CFRA
- Ottawa, Ontario; Canada;
- Broadcast area: National Capital Region Eastern Ontario Western Quebec
- Frequency: 580 kHz
- Branding: 580 CFRA

Programming
- Format: News/Talk

Ownership
- Owner: Bell Media; (Bell Media Radio);
- Sister stations: CFGO, CJMJ-FM, CKKL-FM, CJOH-DT, CHRO-TV

History
- First air date: May 3, 1947
- Former frequencies: 560 kHz (1947–1962)
- Call sign meaning: Founder Frank Ryan

Technical information
- Licensing authority: CRTC
- Class: B
- Power: 50,000 watts day; 30,000 watts night;
- Repeater: 100.3 CJMJ-HD2 (Ottawa)

Links
- Webcast: Listen Live
- Website: iheartradio.ca/580-cfra

= CFRA =

Radio station in Ottawa, Ontario, Canada

CFRA is a news/talk formatted radio station in Ottawa, Ontario, Canada, owned by Bell Media. The station broadcasts on the assigned frequency of 580 kHz. CFRA's studios are located in the Bell Media Building on George Street in Downtown Ottawa's ByWard Market, while its 4-tower transmitter array is located near Manotick.

==History==
Frank Ryan founded the station, which began broadcasting with a 1,000-watt transmitter at 560 kHz on May 3, 1947. The first studios were located at the Ottawa Auditorium on O'Connor Street, where the station spent its first ten years. In 1962, the station moved to its current frequency of 580 kHz and increased its daytime power to 50 kW, and nighttime power to 10 kW.
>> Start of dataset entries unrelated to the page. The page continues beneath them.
-- ==== Sys2Proof/Laws/State.lean ====
section
/-! SUPPORT. One lemma per field per primitive update of the state. -/

namespace Sys2Proof.Machine

@[simp] theorem answer_cfg (res : Word) (payload : List Word) (s : State) : (answer res payload s).cfg = s.cfg := rfl
@[simp] theorem answer_rxEn (res : Word) (payload : List Word) (s : State) : (answer res payload s).rxEn = s.rxEn := rfl
@[simp] theorem answer_cbDec (res : Word) (payload : List Word) (s : State) : (answer res payload s).cbDec = s.cbDec := rfl
@[simp] theorem answer_cbRaw (res : Word) (payload : List Word) (s : State) : (answer res payload s).cbRaw = s.cbRaw := rfl
@[simp] theorem answer_minGapLen (res : Word) (payload : List Word) (s : State) : (answer res payload s).minGapLen = s.minGapLen := rfl
@[simp] theorem answer_minRawLen (res : Word) (payload : List Word) (s : State) : (answer res payload s).minRawLen = s.minRawLen := rfl
@[simp] theorem answer_maxRawLen (res : Word) (payload : List Word) (s : State) : (answer res payload s).maxRawLen = s.maxRawLen := rfl
@[simp] theorem answer_prod (res : Word) (payload : List Word) (s : State) : (answer res payload s).prod = s.prod := rfl
@[simp] theorem answer_cons (res : Word) (payload : List Word) (s : State) : (answer res payload s).cons = s.cons := rfl
@[simp] theorem answer_nrPulses (res : Word) (payload : List Word) (s : State) : (answer res payload s).nrPulses = s.nrPulses := rfl
@[simp] theorem answer_lastEdge (res : Word) (payload : List Word) (s : State) : (answer res payload s).lastEdge = s.lastEdge := rfl
@[simp] theorem answer_ring (res : Word) (payload : List Word) (s : State) : (answer res payload s).ring = s.ring := rfl
@[simp] theorem answer_ds (res : Word) (payload : List Word) (s : State) : (answer res payload s).ds = s.ds := rfl
@[simp] theorem answer_active (res : Word) (payload : List Word) (s : State) : (answer res payload s).active = s.active := rfl
@[simp] theorem answer_txLevel (res : Word) (payload : List Word) (s : State) : (answer res payload s).txLevel = s.txLevel := rfl
@[simp] theorem answer_evt (res : Word) (payload : List Word) (s : State) : (answer res payload s).evt = s.evt := rfl
@[simp] theorem answer_tx (res : Word) (payload : List Word) (s : State) : (answer res payload s).tx = s.tx := rfl
@[simp] theorem answer_results (res : Word) (payload : List Word) (s : State) : (answer res payload s).results = s.results ++ [{ res := res, payload := payload }] := rfl
@[simp] theorem answer_inputs (res : Word) (payload : List Word) (s : State) : (answer res payload s).inputs = s.inputs := rfl
@[simp] theorem answer_clockIn (res : Word) (payload : List Word) (s : State) : (answer res payload s).clockIn = s.clockIn := rfl
@[simp] theorem answer_clockReads (res : Word) (payload : List Word) (s : State) : (answer res payload s).clockReads = s.clockReads := rfl

@[simp] theorem setSlot_cfg (k : Fin Config.nslots) (sl : Slot) (s : State) : (setSlot k sl s).cfg = s.cfg := rfl
@[simp] theorem setSlot_rxEn (k : Fin Config.nslots) (sl : Slot) (s : State) : (setSlot k sl s).rxEn = s.rxEn := rfl
@[simp] theorem setSlot_cbDec (k : Fin Config.nslots) (sl : Slot) (s : State) : (setSlot k sl s).cbDec = s.cbDec := rfl
@[simp] theorem setSlot_cbRaw (k : Fin Config.nslots) (sl : Slot) (s : State) : (setSlot k sl s).cbRaw = s.cbRaw := rfl
@[simp] theorem setSlot_minGapLen (k : Fin Config.nslots) (sl : Slot) (s : State) : (setSlot k sl s).minGapLen = s.minGapLen := rfl
@[simp] theorem setSlot_minRawLen (k : Fin Config.nslots) (sl : Slot) (s : State) : (setSlot k sl s).minRawLen = s.minRawLen := rfl
@[simp] theorem setSlot_maxRawLen (k : Fin Config.nslots) (sl : Slot) (s : State) : (setSlot k sl s).maxRawLen = s.maxRawLen := rfl
@[simp] theorem setSlot_prod (k : Fin Config.nslots) (sl : Slot) (s : State) : (setSlot k sl s).prod = s.prod := rfl
@[simp] theorem setSlot_cons (k : Fin Config.nslots) (sl : Slot) (s : State) : (setSlot k sl s).cons = s.cons := rfl
@[simp] theorem setSlot_nrPulses (k : Fin Config.nslots) (sl : Slot) (s : State) : (setSlot k sl s).nrPulses = s.nrPulses := rfl
@[simp] theorem setSlot_lastEdge (k : Fin Config.nslots) (sl : Slot) (s : State) : (setSlot k sl s).lastEdge = s.lastEdge := rfl
@[simp] theorem setSlot_ring (k : Fin Config.nslots) (sl : Slot) (s : State) : (setSlot k sl s).ring = s.ring.set k.val sl := rfl
@[simp] theorem setSlot_ds (k : Fin Config.nslots) (sl : Slot) (s : State) : (setSlot k sl s).ds = s.ds := rfl
@[simp] theorem setSlot_active (k : Fin Config.nslots) (sl : Slot) (s : State) : (setSlot k sl s).active = s.active := rfl
@[simp] theorem setSlot_txLevel (k : Fin Config.nslots) (sl : Slot) (s : State) : (setSlot k sl s).txLevel = s.txLevel := rfl
@[simp] theorem setSlot_evt (k : Fin Config.nslots) (sl : Slot) (s : State) : (setSlot k sl s).evt = s.evt := rfl
@[simp] theorem setSlot_tx (k : Fin Config.nslots) (sl : Slot) (s : State) : (setSlot k sl s).tx = s.tx := rfl
@[simp] theorem setSlot_results (k : Fin Config.nslots) (sl : Slot) (s : State) : (setSlot k sl s).results = s.results := rfl
@[simp] theorem setSlot_inputs (k : Fin Config.nslots) (sl : Slot) (s : State) : (setSlot k sl s).inputs = s.inputs := rfl
@[simp] theorem setSlot_clockIn (k : Fin Config.nslots) (sl : Slot) (s : State) : (setSlot k sl s).clockIn = s.clockIn := rfl
@[simp] theorem setSlot_clockReads (k : Fin Config.nslots) (sl : Slot) (s : State) : (setSlot k sl s).clockReads = s.clockReads := rfl

@[simp] theorem setDs_cfg (j : Nat) (d : DescState) (s : State) : (setDs j d s).cfg = s.cfg := rfl
@[simp] theorem setDs_rxEn (j : Nat) (d : DescState) (s : State) : (setDs j d s).rxEn = s.rxEn := rfl
@[simp] theorem setDs_cbDec (j : Nat) (d : DescState) (s : State) : (setDs j d s).cbDec = s.cbDec := rfl
@[simp] theorem setDs_cbRaw (j : Nat) (d : DescState) (s : State) : (setDs j d s).cbRaw = s.cbRaw := rfl
@[simp] theorem setDs_minGapLen (j : Nat) (d : DescState) (s : State) : (setDs j d s).minGapLen = s.minGapLen := rfl
@[simp] theorem setDs_minRawLen (j : Nat) (d : DescState) (s : State) : (setDs j d s).minRawLen = s.minRawLen := rfl
@[simp] theorem setDs_maxRawLen (j : Nat) (d : DescState) (s : State) : (setDs j d s).maxRawLen = s.maxRawLen := rfl
@[simp] theorem setDs_prod (j : Nat) (d : DescState) (s : State) : (setDs j d s).prod = s.prod := rfl
@[simp] theorem setDs_cons (j : Nat) (d : DescState) (s : State) : (setDs j d s).cons = s.cons := rfl
@[simp] theorem setDs_nrPulses (j : Nat) (d : DescState) (s : State) : (setDs j d s).nrPulses = s.nrPulses := rfl
@[simp] theorem setDs_lastEdge (j : Nat) (d : DescState) (s : State) : (setDs j d s).lastEdge = s.lastEdge := rfl
@[simp] theorem setDs_ring (j : Nat) (d : DescState) (s : State) : (setDs j d s).ring = s.ring := rfl
@[simp] theorem setDs_ds (j : Nat) (d : DescState) (s : State) : (setDs j d s).ds = s.ds.set j d := rfl
@[simp] theorem setDs_active (j : Nat) (d : DescState) (s : State) : (setDs j d s).active = s.active := rfl
@[simp] theorem setDs_txLevel (j : Nat) (d : DescState) (s : State) : (setDs j d s).txLevel = s.txLevel := rfl
@[simp] theorem setDs_evt (j : Nat) (d : DescState) (s : State) : (setDs j d s).evt = s.evt := rfl
@[simp] theorem setDs_tx (j : Nat) (d : DescState) (s : State) : (setDs j d s).tx = s.tx := rfl
@[simp] theorem setDs_results (j : Nat) (d : DescState) (s : State) : (setDs j d s).results = s.results := rfl
@[simp] theorem setDs_inputs (j : Nat) (d : DescState) (s : State) : (setDs j d s).inputs = s.inputs := rfl
@[simp] theorem setDs_clockIn (j : Nat) (d : DescState) (s : State) : (setDs j d s).clockIn = s.clockIn := rfl
@[simp] theorem setDs_clockReads (j : Nat) (d : DescState) (s : State) : (setDs j d s).clockReads = s.clockReads := rfl

@[simp] theorem emit_cfg (r : Record) (s : State) : (emit r s).cfg = s.cfg := rfl
@[simp] theorem emit_rxEn (r : Record) (s : State) : (emit r s).rxEn = s.rxEn := rfl
@[simp] theorem emit_cbDec (r : Record) (s : State) : (emit r s).cbDec = s.cbDec := rfl
@[simp] theorem emit_cbRaw (r : Record) (s : State) : (emit r s).cbRaw = s.cbRaw := rfl
@[simp] theorem emit_minGapLen (r : Record) (s : State) : (emit r s).minGapLen = s.minGapLen := rfl
@[simp] theorem emit_minRawLen (r : Record) (s : State) : (emit r s).minRawLen = s.minRawLen := rfl
@[simp] theorem emit_maxRawLen (r : Record) (s : State) : (emit r s).maxRawLen = s.maxRawLen := rfl
@[simp] theorem emit_prod (r : Record) (s : State) : (emit r s).prod = s.prod := rfl
@[simp] theorem emit_cons (r : Record) (s : State) : (emit r s).cons = s.cons := rfl
@[simp] theorem emit_nrPulses (r : Record) (s : State) : (emit r s).nrPulses = s.nrPulses := rfl
@[simp] theorem emit_lastEdge (r : Record) (s : State) : (emit r s).lastEdge = s.lastEdge := rfl
@[simp] theorem emit_ring (r : Record) (s : State) : (emit r s).ring = s.ring := rfl
@[simp] theorem emit_ds (r : Record) (s : State) : (emit r s).ds = s.ds := rfl
@[simp] theorem emit_active (r : Record) (s : State) : (emit r s).active = s.active := rfl
@[simp] theorem emit_txLevel (r : Record) (s : State) : (emit r s).txLevel = s.txLevel := rfl
@[simp] theorem emit_evt (r : Record) (s : State) : (emit r s).evt = s.evt ++ [r] := rfl
@[simp] theorem emit_tx (r : Record) (s : State) : (emit r s).tx = s.tx := rfl
@[simp] theorem emit_results (r : Record) (s : State) : (emit r s).results = s.results := rfl
@[simp] theorem emit_inputs (r : Record) (s : State) : (emit r s).inputs = s.inputs := rfl
@[simp] theorem emit_clockIn (r : Record) (s : State) : (emit r s).clockIn = s.clockIn := rfl
@[simp] theorem emit_clockReads (r : Record) (s : State) : (emit r s).clockReads = s.clockReads := rfl

@[simp] theorem driveTx_cfg (prims : List TxPrim) (l : Level) (s : State) : (driveTx prims l s).cfg = s.cfg := rfl
@[simp] theorem driveTx_rxEn (prims : List TxPrim) (l : Level) (s : State) : (driveTx prims l s).rxEn = s.rxEn := rfl
@[simp] theorem driveTx_cbDec (prims : List TxPrim) (l : Level) (s : State) : (driveTx prims l s).cbDec = s.cbDec := rfl
@[simp] theorem driveTx_cbRaw (prims : List TxPrim) (l : Level) (s : State) : (driveTx prims l s).cbRaw = s.cbRaw := rfl
@[simp] theorem driveTx_minGapLen (prims : List TxPrim) (l : Level) (s : State) : (driveTx prims l s).minGapLen = s.minGapLen := rfl
@[simp] theorem driveTx_minRawLen (prims : List TxPrim) (l : Level) (s : State) : (driveTx prims l s).minRawLen = s.minRawLen := rfl
@[simp] theorem driveTx_maxRawLen (prims : List TxPrim) (l : Level) (s : State) : (driveTx prims l s).maxRawLen = s.maxRawLen := rfl
@[simp] theorem driveTx_prod (prims : List TxPrim) (l : Level) (s : State) : (driveTx prims l s).prod = s.prod := rfl
@[simp] theorem driveTx_cons (prims : List TxPrim) (l : Level) (s : State) : (driveTx prims l s).cons = s.cons := rfl
@[simp] theorem driveTx_nrPulses (prims : List TxPrim) (l : Level) (s : State) : (driveTx prims l s).nrPulses = s.nrPulses := rfl
@[simp] theorem driveTx_lastEdge (prims : List TxPrim) (l : Level) (s : State) : (driveTx prims l s).lastEdge = s.lastEdge := rfl
@[simp] theorem driveTx_ring (prims : List TxPrim) (l : Level) (s : State) : (driveTx prims l s).ring = s.ring := rfl
@[simp] theorem driveTx_ds (prims : List TxPrim) (l : Level) (s : State) : (driveTx prims l s).ds = s.ds := rfl
@[simp] theorem driveTx_active (prims : List TxPrim) (l : Level) (s : State) : (driveTx prims l s).active = s.active := rfl
@[simp] theorem driveTx_txLevel (prims : List TxPrim) (l : Level) (s : State) : (driveTx prims l s).txLevel = l := rfl
@[simp] theorem driveTx_evt (prims : List TxPrim) (l : Level) (s : State) : (driveTx prims l s).evt = s.evt := rfl
@[simp] theorem driveTx_tx (prims : List TxPrim) (l : Level) (s : State) : (driveTx prims l s).tx = s.tx ++ prims := rfl
@[simp] theorem driveTx_results (prims : List TxPrim) (l : Level) (s : State) : (driveTx prims l s).results = s.results := rfl
@[simp] theorem driveTx_inputs (prims : List TxPrim) (l : Level) (s : State) : (driveTx prims l s).inputs = s.inputs := rfl
@[simp] theorem driveTx_clockIn (prims : List TxPrim) (l : Level) (s : State) : (driveTx prims l s).clockIn = s.clockIn := rfl
@[simp] theorem driveTx_clockReads (prims : List TxPrim) (l : Level) (s : State) : (driveTx prims l s).clockReads = s.clockReads := rfl

@[simp] theorem afterClock_cfg (s : State) : (afterClock s).cfg = s.cfg := by unfold afterClock; split <;> rfl
@[simp] theorem afterClock_rxEn (s : State) : (afterClock s).rxEn = s.rxEn := by unfold afterClock; split <;> rfl
@[simp] theorem afterClock_cbDec (s : State) : (afterClock s).cbDec = s.cbDec := by unfold afterClock; split <;> rfl
@[simp] theorem afterClock_cbRaw (s : State) : (afterClock s).cbRaw = s.cbRaw := by unfold afterClock; split <;> rfl
@[simp] theorem afterClock_minGapLen (s : State) : (afterClock s).minGapLen = s.minGapLen := by unfold afterClock; split <;> rfl
@[simp] theorem afterClock_minRawLen (s : State) : (afterClock s).minRawLen = s.minRawLen := by unfold afterClock; split <;> rfl
@[simp] theorem afterClock_maxRawLen (s : State) : (afterClock s).maxRawLen = s.maxRawLen := by unfold afterClock; split <;> rfl
@[simp] theorem afterClock_prod (s : State) : (afterClock s).prod = s.prod := by unfold afterClock; split <;> rfl
@[simp] theorem afterClock_cons (s : State) : (afterClock s).cons = s.cons := by unfold afterClock; split <;> rfl
@[simp] theorem afterClock_nrPulses (s : State) : (afterClock s).nrPulses = s.nrPulses := by unfold afterClock; split <;> rfl
@[simp] theorem afterClock_lastEdge (s : State) : (afterClock s).lastEdge = s.lastEdge := by unfold afterClock; split <;> rfl
@[simp] theorem afterClock_ring (s : State) : (afterClock s).ring = s.ring := by unfold afterClock; split <;> rfl
@[simp] theorem afterClock_ds (s : State) : (afterClock s).ds = s.ds := by unfold afterClock; split <;> rfl
@[simp] theorem afterClock_active (s : State) : (afterClock s).active = s.active := by unfold afterClock; split <;> rfl
@[simp] theorem afterClock_txLevel (s : State) : (afterClock s).txLevel = s.txLevel := by unfold afterClock; split <;> rfl
@[simp] theorem afterClock_evt (s : State) : (afterClock s).evt = s.evt := by unfold afterClock; split <;> rfl
@[simp] theorem afterClock_tx (s : State) : (afterClock s).tx = s.tx := by unfold afterClock; split <;> rfl
@[simp] theorem afterClock_results (s : State) : (afterClock s).results = s.results := by unfold afterClock; split <;> rfl
@[simp] theorem afterClock_inputs (s : State) : (afterClock s).inputs = s.inputs := by unfold afterClock; split <;> rfl

end Sys2Proof.Machine
end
After Ryan's death in 1965, ownership of the station passed to his wife Kathleen, who subsequently sold CFRA and sister station CFMO-FM to CHUM Limited in 1968.

CFRA played pop music until the mid-1980s as Ottawa's leading Top 40 music station, known in the late '70s and early '80s for its hugely popular and controversial evening host Mark Elliot. So popular was Elliot at his peak that he was tapped to be a presenter at the Juno Awards in 1985. Much of Elliot's wildness on the air could be attributed to the fact that he was suffering from drug and alcohol addictions at the time. One of Elliot's most eyebrow-raising behaviors came in 1986 when he quit on the air

In January 2012, Bell Media applied to increase nighttime power to 30 kW noting that co-channel stations in Antigonish (CJFX-FM), Baie-Comeau (CHLC-FM) and Thunder Bay (CKPR-FM) have all switched to FM. On September 26, 2012, Bell Media's application received CRTC approval to increase CFRA's night-time power from 10 to 30 kW and by modifying its antenna pattern (improving reception towards Montreal), resulting in changes to its authorized contours. All other technical parameters would remain unchanged. CFRA would remain on 580 kHz.

==Lowell Green CBSC complaints==
A complaint against Lowell Green was launched in 2008 after a provocative show on December 4, 2008 about the Muslim faith. The topic began with Green speaking about a school which had named a teddy bear Muhammad. Green then led a discussion on whether the Muslim faith was radical and violent. Lowell himself took the view that it was radical and violent at its core. The complaint to the Canadian Broadcast Standards Council (CBSC) was launched in December 2008. The CBSC responded that no standards had been broken and there was no obligation for Green to be uncritical of the topic at hand.

==Notable staff==
- Ernie Calcutt (1961 to 1984), Ottawa Rough Riders commentator and news director
- Les Lye (1948 to 1960s) announcer and morning host
- Rich Little (late 1950s to early 1960s) relief announcer, disc jockey, appeared in comedy sketches on Les Lye's morning show.